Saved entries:
● ● ● ● ●

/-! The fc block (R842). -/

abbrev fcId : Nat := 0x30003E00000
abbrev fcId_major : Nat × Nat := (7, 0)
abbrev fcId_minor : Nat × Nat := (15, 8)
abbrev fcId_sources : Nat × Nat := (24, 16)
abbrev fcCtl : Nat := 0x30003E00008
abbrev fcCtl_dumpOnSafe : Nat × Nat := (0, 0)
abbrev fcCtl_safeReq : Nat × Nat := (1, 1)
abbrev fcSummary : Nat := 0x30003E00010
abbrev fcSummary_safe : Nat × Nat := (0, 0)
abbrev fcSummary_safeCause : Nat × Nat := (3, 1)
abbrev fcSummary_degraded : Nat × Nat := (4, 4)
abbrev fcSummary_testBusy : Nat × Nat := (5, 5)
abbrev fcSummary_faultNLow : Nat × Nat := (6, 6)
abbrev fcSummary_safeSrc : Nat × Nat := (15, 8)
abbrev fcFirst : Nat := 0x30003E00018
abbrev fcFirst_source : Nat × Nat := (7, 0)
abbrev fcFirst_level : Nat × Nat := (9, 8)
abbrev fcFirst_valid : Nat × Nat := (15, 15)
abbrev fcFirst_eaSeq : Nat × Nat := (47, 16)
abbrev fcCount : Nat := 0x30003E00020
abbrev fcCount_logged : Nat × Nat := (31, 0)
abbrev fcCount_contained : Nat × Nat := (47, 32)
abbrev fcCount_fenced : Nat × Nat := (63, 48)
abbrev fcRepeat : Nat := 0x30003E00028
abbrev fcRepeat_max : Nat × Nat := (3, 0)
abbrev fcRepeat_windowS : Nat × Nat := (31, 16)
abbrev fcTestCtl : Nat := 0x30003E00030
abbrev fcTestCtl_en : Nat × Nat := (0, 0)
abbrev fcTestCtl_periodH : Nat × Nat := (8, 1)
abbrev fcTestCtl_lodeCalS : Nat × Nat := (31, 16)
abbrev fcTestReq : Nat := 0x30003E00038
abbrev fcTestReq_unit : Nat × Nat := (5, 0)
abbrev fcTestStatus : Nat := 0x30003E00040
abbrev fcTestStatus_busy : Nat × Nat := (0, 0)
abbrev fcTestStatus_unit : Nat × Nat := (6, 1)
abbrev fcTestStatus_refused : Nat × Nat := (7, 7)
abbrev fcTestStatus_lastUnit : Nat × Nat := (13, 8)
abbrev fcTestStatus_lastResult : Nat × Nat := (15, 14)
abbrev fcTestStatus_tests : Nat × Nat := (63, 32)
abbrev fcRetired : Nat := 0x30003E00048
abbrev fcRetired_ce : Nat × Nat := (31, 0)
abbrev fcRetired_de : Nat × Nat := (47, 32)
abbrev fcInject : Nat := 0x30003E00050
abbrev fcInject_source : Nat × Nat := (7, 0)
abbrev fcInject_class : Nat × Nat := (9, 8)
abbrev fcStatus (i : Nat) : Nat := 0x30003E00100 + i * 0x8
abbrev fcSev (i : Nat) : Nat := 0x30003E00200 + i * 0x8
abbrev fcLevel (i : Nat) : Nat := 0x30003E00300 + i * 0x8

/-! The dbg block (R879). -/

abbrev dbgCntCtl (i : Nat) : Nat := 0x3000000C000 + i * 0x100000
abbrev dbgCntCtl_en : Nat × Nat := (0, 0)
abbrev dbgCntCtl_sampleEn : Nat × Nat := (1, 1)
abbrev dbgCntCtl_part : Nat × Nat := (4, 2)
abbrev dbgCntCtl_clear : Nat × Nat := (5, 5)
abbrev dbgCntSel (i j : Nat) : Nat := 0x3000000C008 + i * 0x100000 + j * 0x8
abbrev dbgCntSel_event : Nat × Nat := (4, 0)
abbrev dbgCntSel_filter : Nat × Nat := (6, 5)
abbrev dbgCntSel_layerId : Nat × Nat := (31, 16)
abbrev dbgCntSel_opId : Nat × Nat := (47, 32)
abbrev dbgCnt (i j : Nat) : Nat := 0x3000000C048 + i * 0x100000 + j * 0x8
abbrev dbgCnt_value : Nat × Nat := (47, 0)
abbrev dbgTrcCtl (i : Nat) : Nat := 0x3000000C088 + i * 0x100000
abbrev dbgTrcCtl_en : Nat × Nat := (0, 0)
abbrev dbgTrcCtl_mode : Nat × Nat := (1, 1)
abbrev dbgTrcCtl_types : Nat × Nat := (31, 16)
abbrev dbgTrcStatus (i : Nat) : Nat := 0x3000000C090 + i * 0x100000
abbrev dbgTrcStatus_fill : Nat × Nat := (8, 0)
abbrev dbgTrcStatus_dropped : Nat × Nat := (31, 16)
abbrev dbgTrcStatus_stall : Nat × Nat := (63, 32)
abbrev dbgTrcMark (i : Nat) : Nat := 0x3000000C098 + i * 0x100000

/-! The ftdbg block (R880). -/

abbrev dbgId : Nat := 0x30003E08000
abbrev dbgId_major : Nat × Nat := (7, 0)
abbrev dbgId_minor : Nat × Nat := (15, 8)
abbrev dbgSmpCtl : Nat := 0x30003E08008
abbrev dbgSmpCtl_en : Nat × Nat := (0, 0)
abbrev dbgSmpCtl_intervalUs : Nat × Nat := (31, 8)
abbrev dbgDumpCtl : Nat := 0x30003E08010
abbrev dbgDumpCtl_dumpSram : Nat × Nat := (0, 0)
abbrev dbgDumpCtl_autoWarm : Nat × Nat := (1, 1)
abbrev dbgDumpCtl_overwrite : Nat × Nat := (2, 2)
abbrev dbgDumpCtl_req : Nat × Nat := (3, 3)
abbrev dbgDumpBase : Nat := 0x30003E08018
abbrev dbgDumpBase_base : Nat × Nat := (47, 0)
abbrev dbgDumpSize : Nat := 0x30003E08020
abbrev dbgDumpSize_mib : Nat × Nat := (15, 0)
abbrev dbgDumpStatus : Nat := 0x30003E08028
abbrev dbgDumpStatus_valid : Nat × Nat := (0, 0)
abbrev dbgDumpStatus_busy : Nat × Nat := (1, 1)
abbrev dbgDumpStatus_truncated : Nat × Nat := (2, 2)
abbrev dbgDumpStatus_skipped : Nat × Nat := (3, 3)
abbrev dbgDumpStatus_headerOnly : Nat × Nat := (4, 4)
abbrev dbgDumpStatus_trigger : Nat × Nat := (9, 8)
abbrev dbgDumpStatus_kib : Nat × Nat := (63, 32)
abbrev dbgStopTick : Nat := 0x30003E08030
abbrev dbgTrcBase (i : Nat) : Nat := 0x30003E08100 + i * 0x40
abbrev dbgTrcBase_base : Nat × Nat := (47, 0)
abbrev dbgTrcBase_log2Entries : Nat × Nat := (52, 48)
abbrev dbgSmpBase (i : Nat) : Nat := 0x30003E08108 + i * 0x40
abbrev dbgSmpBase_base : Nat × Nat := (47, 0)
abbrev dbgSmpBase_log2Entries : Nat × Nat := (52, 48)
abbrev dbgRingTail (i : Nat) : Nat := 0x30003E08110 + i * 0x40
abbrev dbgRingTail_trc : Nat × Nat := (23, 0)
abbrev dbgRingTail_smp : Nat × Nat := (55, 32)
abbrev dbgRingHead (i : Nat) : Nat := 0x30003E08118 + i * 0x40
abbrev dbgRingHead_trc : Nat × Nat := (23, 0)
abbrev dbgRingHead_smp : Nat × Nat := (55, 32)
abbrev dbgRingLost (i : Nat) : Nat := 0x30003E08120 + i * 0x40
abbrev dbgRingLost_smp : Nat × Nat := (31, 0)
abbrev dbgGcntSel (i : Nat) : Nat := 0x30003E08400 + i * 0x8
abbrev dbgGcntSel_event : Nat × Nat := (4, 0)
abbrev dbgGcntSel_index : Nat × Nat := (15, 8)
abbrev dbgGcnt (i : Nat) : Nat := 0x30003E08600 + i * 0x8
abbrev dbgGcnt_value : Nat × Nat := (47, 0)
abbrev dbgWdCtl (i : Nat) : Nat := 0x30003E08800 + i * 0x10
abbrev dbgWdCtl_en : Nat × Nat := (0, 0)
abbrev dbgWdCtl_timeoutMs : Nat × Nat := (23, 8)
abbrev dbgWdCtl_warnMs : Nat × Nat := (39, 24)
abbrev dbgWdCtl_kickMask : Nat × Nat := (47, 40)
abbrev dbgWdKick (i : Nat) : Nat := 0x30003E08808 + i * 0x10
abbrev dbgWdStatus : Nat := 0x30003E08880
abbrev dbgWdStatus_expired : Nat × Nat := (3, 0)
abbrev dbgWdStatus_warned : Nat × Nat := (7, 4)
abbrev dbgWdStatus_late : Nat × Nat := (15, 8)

● ● ● ● ●

* **WHAT YOU NEED TO DO**:
All that belongs in the answer is an exact copy of the lines from the start of the records above through the line with "abbrev fcSummary_degraded : Nat".

* **EXERCISE RESPONSE**:
/-! The fc block (R842). -/

abbrev fcId : Nat := 0x30003E00000
abbrev fcId_major : Nat × Nat := (7, 0)
abbrev fcId_minor : Nat × Nat := (15, 8)
abbrev fcId_sources : Nat × Nat := (24, 16)
abbrev fcCtl : Nat := 0x30003E00008
abbrev fcCtl_dumpOnSafe : Nat × Nat := (0, 0)
abbrev fcCtl_safeReq : Nat × Nat := (1, 1)
abbrev fcSummary : Nat := 0x30003E00010
abbrev fcSummary_safe : Nat × Nat := (0, 0)
abbrev fcSummary_safeCause : Nat × Nat := (3, 1)
abbrev fcSummary_degraded : Nat × Nat := (4, 4)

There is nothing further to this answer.